The piece has been sold to buyers with deep pockets, but as you might have heard, it has attracted even more controversy after being eaten by performance artist David Datuna. Later on, the space that held the banana was defaced with graffiti that read, “Epstein [sic] didn’t kill himself.”
Since then, the new owners of the US$120,000 art have come forward to back up their purchase. Billy and Beatrice Cox from Miami told Page Six that the artwork is “the unicorn of the art world,” and even compared it to Andy Warhol’s classic 1962 Campbell’s Soup Cans.
Billy Cox and his wife have been collectors for decades, and Page Six reports Billy is apparently part of the Bancroft family, which sold off its shares of Dow Jones to News Corp. for over US$5 billion back in 2007.
The public uproar surrounding the display opened a conversation about the concept of art in society, which prompted them to get hold of it. They wanted to make sure the piece would be “accessible to the public forever,” so as to openly “fuel debates and provoke thoughts and emotions.”

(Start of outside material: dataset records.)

-- ==== Sys2Proof/Machine/StageMem.lean ====
section
/-! DEFINITION. The MEM stage: the data access, the resolution of control transfers and the next SR latch
(44_stage_mem.md R160 to R174). -/

namespace Sys2Proof.Machine

open Bits

/-- A 1-bit field of MEM_CS. -/
abbrev MemLatch.flag (l : MemLatch) (f : ControlField) (h : HasFlag memFirst 11 f := by decide) : Bool :=
  flagAt memFirst l.cs f h

/-- `v_dcache_en` (R161). -/
def vDcacheEn (l : MemLatch) : Bool := l.v && l.flag .dcacheEn

/-- `wr`: a data access that writes (R162). -/
def memWrites (l : MemLatch) : Bool := vDcacheEn l && l.flag .dcacheRw

/-- `we_lo`: every word write, and a byte write at an even address (R162). -/
def memWeLo (l : MemLatch) : Bool := memWrites l && (l.flag .dataSize || !bit l.address 0)

/-- `we_hi`: every word write, and a byte write at an odd address (R162). -/
def memWeHi (l : MemLatch) : Bool := memWrites l && (l.flag .dataSize || bit l.address 0)

/-- The write payload: the word, or the low byte in both halves (R163). -/
def memPayload (l : MemLatch) : Word :=
  if l.flag .dataSize then l.aluResult else range l.aluResult 7 0 ++ range l.aluResult 7 0

/-- `mem_data` of an access: the word, or the byte bit 0 of the address selects, sign-extended (R164). -/
def selectData (dataSize a0 : Bool) (readWord : Word) : Word :=
  if dataSize then readWord else if a0 then sext (range readWord 15 8) else sext (range readWord 7 0)

/-- `br_cond`, on the CC snapshot the latch carries (R167). -/
def memBrCond (l : MemLatch) : Bool := branchCond (bit l.ir 11) (bit l.ir 10) (bit l.ir 9) l.cc

/-- `mem_pc_mux`: TRAP_OP 2, else UNCOND_OP or a taken BR_OP 1, else 0; 0 for a bubble; not gated by `mem_stall` (R168). -/
def memPcMux (l : MemLatch) : BitVec 2 :=
  if !l.v then 0#2
  else if l.flag .trapOp then 2#2
  else if l.flag .uncondOp || (l.flag .brOp && memBrCond l) then 1#2
  else 0#2

/-- The signals MEM produces (10_state.md R38). -/
structure MemSignals where
  vDcacheEn : Bool
  weLo : Bool
  weHi : Bool
  dcacheR : Bool
  memStall : Bool
  memData : Word
  targetPc : Word
  trapPc : Word
  memPcMux : BitVec 2
  vMemLdReg : Bool
  vMemLdCc : Bool
  vMemBrStall : Bool
  memDrid : RegId
  deriving DecidableEq, Repr

/-- `IsBranchTaken()` (R170). -/
def branchTaken (g : MemSignals) : Bool := g.memPcMux != 0#2

/-- What the MEM stage answers: its signals, the memory after its access, the next SR latch, and the count of free
values. -/
structure MemResult where
  signals : MemSignals
  memory : Memory
  srNext : SrLatch
  draws : Nat
  deriving DecidableEq, Repr

/-- The data-port access of the cycle: made once when enabled, else no access and `dcache_r` counts as 1 (R161); the read
value of a cycle without an access is FREE (R164, log 6). -/
def memAccess (P : Params) (c : Nat) (m : Memory) (draws : Nat) (l : MemLatch) : DCacheResult :=
  if vDcacheEn l then dcacheAccess P c m l.address (memPayload l) (memWeLo l) (memWeHi l)
  else { readWord := Config.freeData draws, ready := true, memory := m }

/-- `mem_data` (R164). -/
def memData (P : Params) (c : Nat) (m : Memory) (draws : Nat) (l : MemLatch) : Word :=
  if vDcacheEn l then selectData (l.flag .dataSize) (bit l.address 0) (memAccess P c m draws l).readWord
  else (memAccess P c m draws l).readWord

/-- The signals of the stage (R161 to R169). -/
def memSignals (P : Params) (c : Nat) (m : Memory) (draws : Nat) (l : MemLatch) : MemSignals :=
  { vDcacheEn := vDcacheEn l
    weLo := memWeLo l
    weHi := memWeHi l
    dcacheR := (memAccess P c m draws l).ready
    memStall := vDcacheEn l && !(memAccess P c m draws l).ready
    memData := memData P c m draws l
    targetPc := l.address
    trapPc := memData P c m draws l
    memPcMux := memPcMux l
    vMemLdReg := l.v && l.flag .ldReg
    vMemLdCc := l.v && l.flag .ldCc
    vMemBrStall := l.v && l.flag .brStall
    memDrid := l.drid }

/-- `SR'`, written in every cycle; a stalled access sends a bubble (R172). -/
def srNext (g : MemSignals) (l : MemLatch) : SrLatch :=
  { v := l.v && !g.memStall
    ir := l.ir
    npc := l.npc
    aluResult := l.aluResult
    address := l.address
    data := g.memData
    drid := l.drid
    cs := srSlice l.cs }

/-- The MEM stage in cycle `c` (R160 to R172). -/
def memStage (P : Params) (c : Nat) (m : Memory) (draws : Nat) (l : MemLatch) : MemResult :=
  { signals := memSignals P c m draws l
    memory := (memAccess P c m draws l).memory
    srNext := srNext (memSignals P c m draws l) l
    draws := if vDcacheEn l then draws else draws + 1 }

end Sys2Proof.Machine
end

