-- ==== Sys2Proof/Machine/StageFetch.lean ====
section
/-! DEFINITION. The FETCH stage: instruction access, next pc and the next DE latch (46_stage_decode_fetch.md R210 to
R215). -/

namespace Sys2Proof.Machine

/-- `npc = (pc + 2) mod 2^16` (R211). -/
def nextSequential (pc : Word) : Word := pc + 2#16

/-- `new_pc`: 0 sequential, 1 `target_pc`, 2 `trap_pc`; 3 is never produced and counts as sequential (R212, log 9). -/
def newPc (mux : BitVec 2) (npc targetPc trapPc : Word) : Word :=
  if mux = 1#2 then targetPc else if mux = 2#2 then trapPc else npc

/-- `pc'` (R213). -/
def pcNext (ldPc : Bool) (pc newPcValue : Word) : Word := if ldPc then newPcValue else pc

/-- `DE'`: the fetched word, valid when `pc` was loaded and no transfer is in MEM, or under a stall of DE the latch's own
content (R214). -/
def deNext (depStall memStall ldPc vMemBrStall : Bool) (instr npc : Word) (held : DeLatch) : DeLatch :=
  if depStall || memStall then held else { v := ldPc && !vMemBrStall, ir := instr, npc := npc }

end Sys2Proof.Machine
end

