-- ==== Sys2Proof/Machine/Operate.lean ====
section
/-! DEFINITION. The operate instructions: ADD, AND, XOR, NOT, the shifts, LEA (48_isa_operate.md R250 to R261). Each meaning
is the rule's pseudocode on the architectural state, then `pc <- NPC` (log 1). -/

namespace Sys2Proof.Machine

open Bits

/-- ADD, register form: `v = x[SR1] + x[SR2]; x[DR] <- v; setcc(v)` (R251). -/
def execAddReg (dr sr1 sr2 : RegId) (s : State) : Host.Outcome State Fault Refusal :=
  .next (s.writeResult dr (alu 0#2 (s.reg sr1) (s.reg sr2)))

/-- ADD, immediate form: `v = x[SR1] + sext_5(imm5)` (R252). -/
def execAddImm (dr sr1 : RegId) (imm5 : BitVec 5) (s : State) : Host.Outcome State Fault Refusal :=
  .next (s.writeResult dr (alu 0#2 (s.reg sr1) (sext imm5)))

/-- AND, register form: `v = x[SR1] & x[SR2]` (R253). -/
def execAndReg (dr sr1 sr2 : RegId) (s : State) : Host.Outcome State Fault Refusal :=
  .next (s.writeResult dr (alu 1#2 (s.reg sr1) (s.reg sr2)))

/-- AND, immediate form: `v = x[SR1] & sext_5(imm5)` (R254). -/
def execAndImm (dr sr1 : RegId) (imm5 : BitVec 5) (s : State) : Host.Outcome State Fault Refusal :=
  .next (s.writeResult dr (alu 1#2 (s.reg sr1) (sext imm5)))

/-- XOR, register form: `v = x[SR1] ^ x[SR2]` (R255). -/
def execXorReg (dr sr1 sr2 : RegId) (s : State) : Host.Outcome State Fault Refusal :=
  .next (s.writeResult dr (alu 2#2 (s.reg sr1) (s.reg sr2)))

/-- XOR, immediate form: `v = x[SR1] ^ sext_5(imm5)` (R256). -/
def execXorImm (dr sr1 : RegId) (imm5 : BitVec 5) (s : State) : Host.Outcome State Fault Refusal :=
  .next (s.writeResult dr (alu 2#2 (s.reg sr1) (sext imm5)))

/-- NOT: `v = x[SR] ^ 0xFFFF` (R257). -/
def execNotReg (dr sr : RegId) (s : State) : Host.Outcome State Fault Refusal :=
  .next (s.writeResult dr (alu 2#2 (s.reg sr) 0xFFFF#16))

/-- LSHF: `v = x[SR] << amount4` (R258). -/
def execLshf (dr sr : RegId) (amount4 : BitVec 4) (s : State) : Host.Outcome State Fault Refusal :=
  .next (s.writeResult dr (shiftLeft (s.reg sr) amount4))

/-- RSHFL: `v = x[SR] >> amount4`, zeros entering at bit 15 (R259). -/
def execRshfl (dr sr : RegId) (amount4 : BitVec 4) (s : State) : Host.Outcome State Fault Refusal :=
  .next (s.writeResult dr (shiftRightLogical (s.reg sr) amount4))

/-- RSHFA: the same with the sign bit entering (R260). -/
def execRshfa (dr sr : RegId) (amount4 : BitVec 4) (s : State) : Host.Outcome State Fault Refusal :=
  .next (s.writeResult dr (shiftRightArith (s.reg sr) amount4))

/-- LEA: `x[DR] <- NPC + (sext_9(PCoffset9) << 1)`; the flags are not written (R261). -/
def execLea (dr : RegId) (pcOffset9 : BitVec 9) (s : State) : Host.Outcome State Fault Refusal :=
  .next (s.writeAddress dr (pcRelative s.npc pcOffset9))

end Sys2Proof.Machine
end

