-- ==== Sys2Proof/Machine/Sequential.lean ====
section
/-! DEFINITION. The sequential LC-3b machine of 49_isa_memory_control.md R287: one instruction at a time from `pc`, stopping
when `pc = 0x0000`. -/

namespace Sys2Proof.Machine

/-- The instruction word at `pc`: the word that contains the addressed byte (30_encoding.md R80, 10_state.md R24). -/
def fetchWord (s : State) : Word := memReadWord s.memory s.pc

/-- The instruction at `pc`: every word is one (30_encoding.md R89). -/
def fetchInstr (s : State) : Instr := decodeWord (fetchWord s)

/-- The machine has stopped (R287). -/
def State.stop (s : State) : State := { s with run := false }

/-- One step of the sequential machine: it stops when `pc = 0x0000`, else it executes the instruction at `pc` (R287,
log 7). -/
def sequentialStep (s : State) : Host.Outcome State Fault Refusal :=
  if s.pc = 0x0000#16 then .next s.stop else exec (fetchInstr s) s

/-- A state whose next sequential step runs the word `w`: the word lies at `pc` (at `PC_INIT` when `pc` is the halt
address), and the sequential machine is selected and running (log 8). -/
def State.withWordAtPc (s : State) (w : Word) : State :=
  { s with
    pc := if s.pc = 0x0000#16 then pcInitValue else s.pc
    memory := memWriteWord s.memory (if s.pc = 0x0000#16 then pcInitValue else s.pc) w
    run := true
    engine := .sequential }

end Sys2Proof.Machine
end

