/-- The state after `initialize` for any reset parameters, every field of State, and the values State.reset takes
(10_state.md R40 to R47, 70_reset_and_hazards.md R321). The values of `pc`, the registers, the flags and memory are decisions
of the spec or the model's choices (log 3, log 4, log 5); `engine` and `draws` are the model's own fields, and their values
the model's choices (log 1, log 6). -/
def Obligations.ResetState : Prop :=
  (∀ R : ResetParams,
    let s := State.initial R
    s.pc = R.pcInit ∧ s.regs = R.regInit ∧ s.cc = R.ccInit ∧ s.memory = R.memInit ∧ s.cycleCount = 0 ∧ s.run = true ∧
      s.de = ⟨false, 0, 0⟩ ∧ s.agex = ⟨false, 0, 0, 0, 0, ⟨false, false, false⟩, 0, 0⟩ ∧
      s.mem = ⟨false, 0, 0, 0, 0, ⟨false, false, false⟩, 0, 0⟩ ∧ s.sr = ⟨false, 0, 0, 0, 0, 0, 0, 0⟩ ∧ Drained s ∧
      s.engine = .pipeline ∧ s.draws = 0) ∧
    State.reset.pc = 0x3000#16 ∧ (∀ r : RegId, State.reset.reg r = 0x0000#16) ∧
    State.reset.cc = ⟨false, true, false⟩ ∧ ∀ a : Word, State.reset.memory.byte a = 0x00#8

/-- The three invariants hold at reset (10_state.md R41; the flags by R44, a decision of the spec, log 4). -/
def Obligations.ResetMeetsInvariants : Prop :=
  State.reset.Inv ∧ NoYoungerBehindTransfer State.reset ∧ BranchSnapshotsLive State.reset

/-! ### Invariants of the whole machine -/

/-- Every step of either machine keeps memory in its canonical form (log 5) and exactly one of N, Z, P set (10_state.md R25, whose
second half the spec derives). -/
def Obligations.StepKeepsInvariant : Prop :=
  ∀ s t : State, s.Inv → step s = .next t → t.Inv

/-- No wrong-path instruction: for every control-store image and every pair of ready predicates, a cycle keeps the property
that nothing younger stands behind a BR_STALL instruction in AGEX or MEM (47_hazard_stall.md R235, R239, derived by the
spec). -/
def Obligations.CycleKeepsNoYoungerBehindTransfer : Prop :=
  ∀ (P : Params) (s : State), NoYoungerBehindTransfer s → NoYoungerBehindTransfer (cycle P s)

/-- A conditional branch is tested on the live flags: a cycle keeps the property that the snapshot a branch carries equals
N, Z, P with no older flag write pending, so its test in MEM is the test of the live flags (44_stage_mem.md R167, derived by
the spec). -/
def Obligations.CycleKeepsBranchSnapshotsLive : Prop :=
  (∀ (P : Params) (s : State), BranchSnapshotsLive s → BranchSnapshotsLive (cycle P s)) ∧
    ∀ s : State, BranchSnapshotsLive s → s.mem.v = true → s.mem.flag .brOp = true →
      memBrCond s.mem = branchCond (bit s.mem.ir 11) (bit s.mem.ir 10) (bit s.mem.ir 9) s.cc

/-- No instruction is lost, duplicated or reordered: in every cycle the occupant of SR leaves, the others stay in order, and
at most the word FETCH makes valid is added behind them, each with its own word and NPC (47_hazard_stall.md R238, derived by
the spec). -/
def Obligations.InFlightQueueAdvances : Prop :=
  ∀ (P : Params) (s : State), inFlight (cycle P s) = upstreamOfSr s ++ fetchedThisCycle P s

/-! ### The stages -/

/-- `sr_reg_id` is the latch's DRID, the two enables are its LD_REG and LD_CC bits gated by its valid bit, and a bubble in SR
writes nothing and is no dependency source of registers or flags (43_stage_sr.md R153). -/
def Obligations.StoreStageEnables : Prop :=
  ∀ (P : Params) (s : State),
    (signals P s).sr.srRegId = s.sr.drid ∧
      (signals P s).sr.vSrLdReg = (s.sr.v && flagAt srFirst s.sr.cs .ldReg) ∧
      (signals P s).sr.vSrLdCc = (s.sr.v && flagAt srFirst s.sr.cs .ldCc) ∧
      (s.sr.v = false → (cycle P s).regs = s.regs ∧ (cycle P s).cc = s.cc ∧
        (∀ r, pending (signals P s).agex (signals P s).mem (signals P s).sr r =
          (((signals P s).agex.vAgexLdReg && (signals P s).agex.agexDrid == r) ||
            ((signals P s).mem.vMemLdReg && (signals P s).mem.memDrid == r))) ∧
        ccPending (signals P s).agex (signals P s).mem (signals P s).sr =
          ((signals P s).agex.vAgexLdCc || (signals P s).mem.vMemLdCc))

/-- The write-back: the value DR_VALUEMUX selects goes to the destination register, its sign to the flags, each under its
own enable, and every other register keeps its value (43_stage_sr.md R151, R152, R154). The order of the four inputs is a
decision of the spec. -/
def Obligations.WriteBackAtTheEdge : Prop :=
  ∀ (P : Params) (s : State),
    let v := if s.sr.cs.getLsbD 0 then (if s.sr.cs.getLsbD 1 then s.sr.aluResult else s.sr.npc)
      else (if s.sr.cs.getLsbD 1 then s.sr.data else s.sr.address)
    (∀ r : RegId, (cycle P s).reg r =
      if s.sr.v = true ∧ s.sr.cs.getLsbD 2 = true ∧ r = s.sr.drid then v else s.reg r) ∧
      (s.sr.v = true → s.sr.cs.getLsbD 3 = true → FlagsOf v (cycle P s).cc ∧ (cycle P s).cc.oneHot = true) ∧
      ((s.sr.v = false ∨ s.sr.cs.getLsbD 3 = false) → (cycle P s).cc = s.cc)

/-- The instruction port: with `icache_r = 1` the word at word address `a >> 1`, high plane times 256 plus low plane, with
`icache_r = 0` the word 0xFEED; FETCH calls it once in every cycle, with `a = pc`, on the memory of that cycle; it writes
nothing, so the memory after a cycle is what the MEM stage left, whatever the port answers and whatever `pc` is; the
reference predicate is `c mod 13 != 0` (20_memory.md R58). -/
def Obligations.InstructionPort : Prop :=
  (∀ (P : Params) (c : Nat) (m : Memory) (a : Word),
    (P.icacheReady c = true → (icacheAccess P c m a).2 = true ∧
      ∃ w : WordAddr, w.toNat = a.toNat / 2 ∧
        (icacheAccess P c m a).1.toNat = 256 * (m.getHigh w).toNat + (m.getLow w).toNat) ∧
      (P.icacheReady c = false → icacheAccess P c m a = (0xFEED#16, false))) ∧
    (∀ (P : Params) (s : State), (signals P s).icacheR = P.icacheReady s.cycleCount ∧
      ∃ m : Memory, (m = s.memory ∨ m = (cycle P s).memory) ∧ cycleFetch P s = icacheAccess P s.cycleCount m s.pc) ∧
    (∀ (P : Params) (s : State), (cycle P s).memory = (cycleMem P s).memory ∧
      (∀ pc : Word, (cycle P { s with pc := pc }).memory = (cycle P s).memory) ∧
      ∀ ready : Nat → Bool, (cycle { P with icacheReady := ready } s).memory = (cycle P s).memory) ∧
    ∀ c : Nat, referenceParams.icacheReady c = true ↔ c % 13 ≠ 0

/-- The store path: memory changes in a cycle exactly at the bytes of a write that is enabled, valid and answered: both
bytes of the containing word for a word, the addressed byte for a byte (44_stage_mem.md R161 to R163, 20_memory.md R59,
decisions of the spec), and the instruction port reads what is then there (R66, R68, a decision of the spec). DCACHE_EN,
DCACHE_RW and DATA_SIZE are MEM_CS positions 4, 5 and 6. -/
def Obligations.MemStageWritesEnabledBytes : Prop :=
  ∀ (P : Params) (s : State),
    (∀ a : Word, (cycle P s).memory.byte a =
      if s.mem.v = true ∧ s.mem.cs.getLsbD 4 = true ∧ s.mem.cs.getLsbD 5 = true ∧ P.dcacheReady s.cycleCount = true then
        if s.mem.cs.getLsbD 6 = true then
          if a = s.mem.address &&& 0xFFFE#16 then s.mem.aluResult.extractLsb' 0 8
          else if a = s.mem.address ||| 0x0001#16 then s.mem.aluResult.extractLsb' 8 8
          else s.memory.byte a
        else if a = s.mem.address then s.mem.aluResult.extractLsb' 0 8 else s.memory.byte a
      else s.memory.byte a) ∧
    cycleFetch P s = icacheAccess P s.cycleCount (cycle P s).memory s.pc

/-- The load path: a valid access that the port answers puts the containing word, or the addressed byte sign-extended, into
the SR latch; MEM stalls exactly when a valid access meets a port that is not ready; the reference predicate of the data port
is `c mod 9 != 0` (44_stage_mem.md R164, R165, 20_memory.md R59; the byte load and the gating by the valid bit are decisions of
the spec, log 24). Nothing is said of the value of a cycle without an access: it is free (log 6). -/
def Obligations.MemStageReadsSelectedData : Prop :=
  (∀ (P : Params) (s : State), s.mem.v = true → s.mem.cs.getLsbD 4 = true → P.dcacheReady s.cycleCount = true →
    (cycle P s).sr.v = true ∧
      (s.mem.cs.getLsbD 6 = true → (cycle P s).sr.data.toNat =
        256 * (s.memory.byte (s.mem.address ||| 0x0001#16)).toNat +
          (s.memory.byte (s.mem.address &&& 0xFFFE#16)).toNat) ∧
      (s.mem.cs.getLsbD 6 = false → (cycle P s).sr.data.toInt = (s.memory.byte s.mem.address).toInt)) ∧
    (∀ (P : Params) (s : State), (signals P s).mem.memStall = true ↔
      s.mem.v = true ∧ s.mem.cs.getLsbD 4 = true ∧ P.dcacheReady s.cycleCount = false) ∧
    ∀ c : Nat, referenceParams.dcacheReady c = true ↔ c % 9 ≠ 0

The Coxes are planning to loan the work and eventually donate it to a museum. They explained how “the banana” has garnered the attention of the masses, even those who aren’t interested in art, and further detailed how it has triggered a crucial discourse “about the value we place on works of art and objects in general.”
The couple is aware that the piece is an affordable and perishable produce, supported with a little bit of duct tape, but they will maintain it by replacing the fruit every two days.
Emmanuel Perrotin, founder of the Perrotin gallery which represents Cattelan, explained that the “real value of the work” comes down to its “certificate of authenticity, which includes a manual for installation.” He reaffirmed that the buyers are purchasing “an idea” in the form of “a certificate.”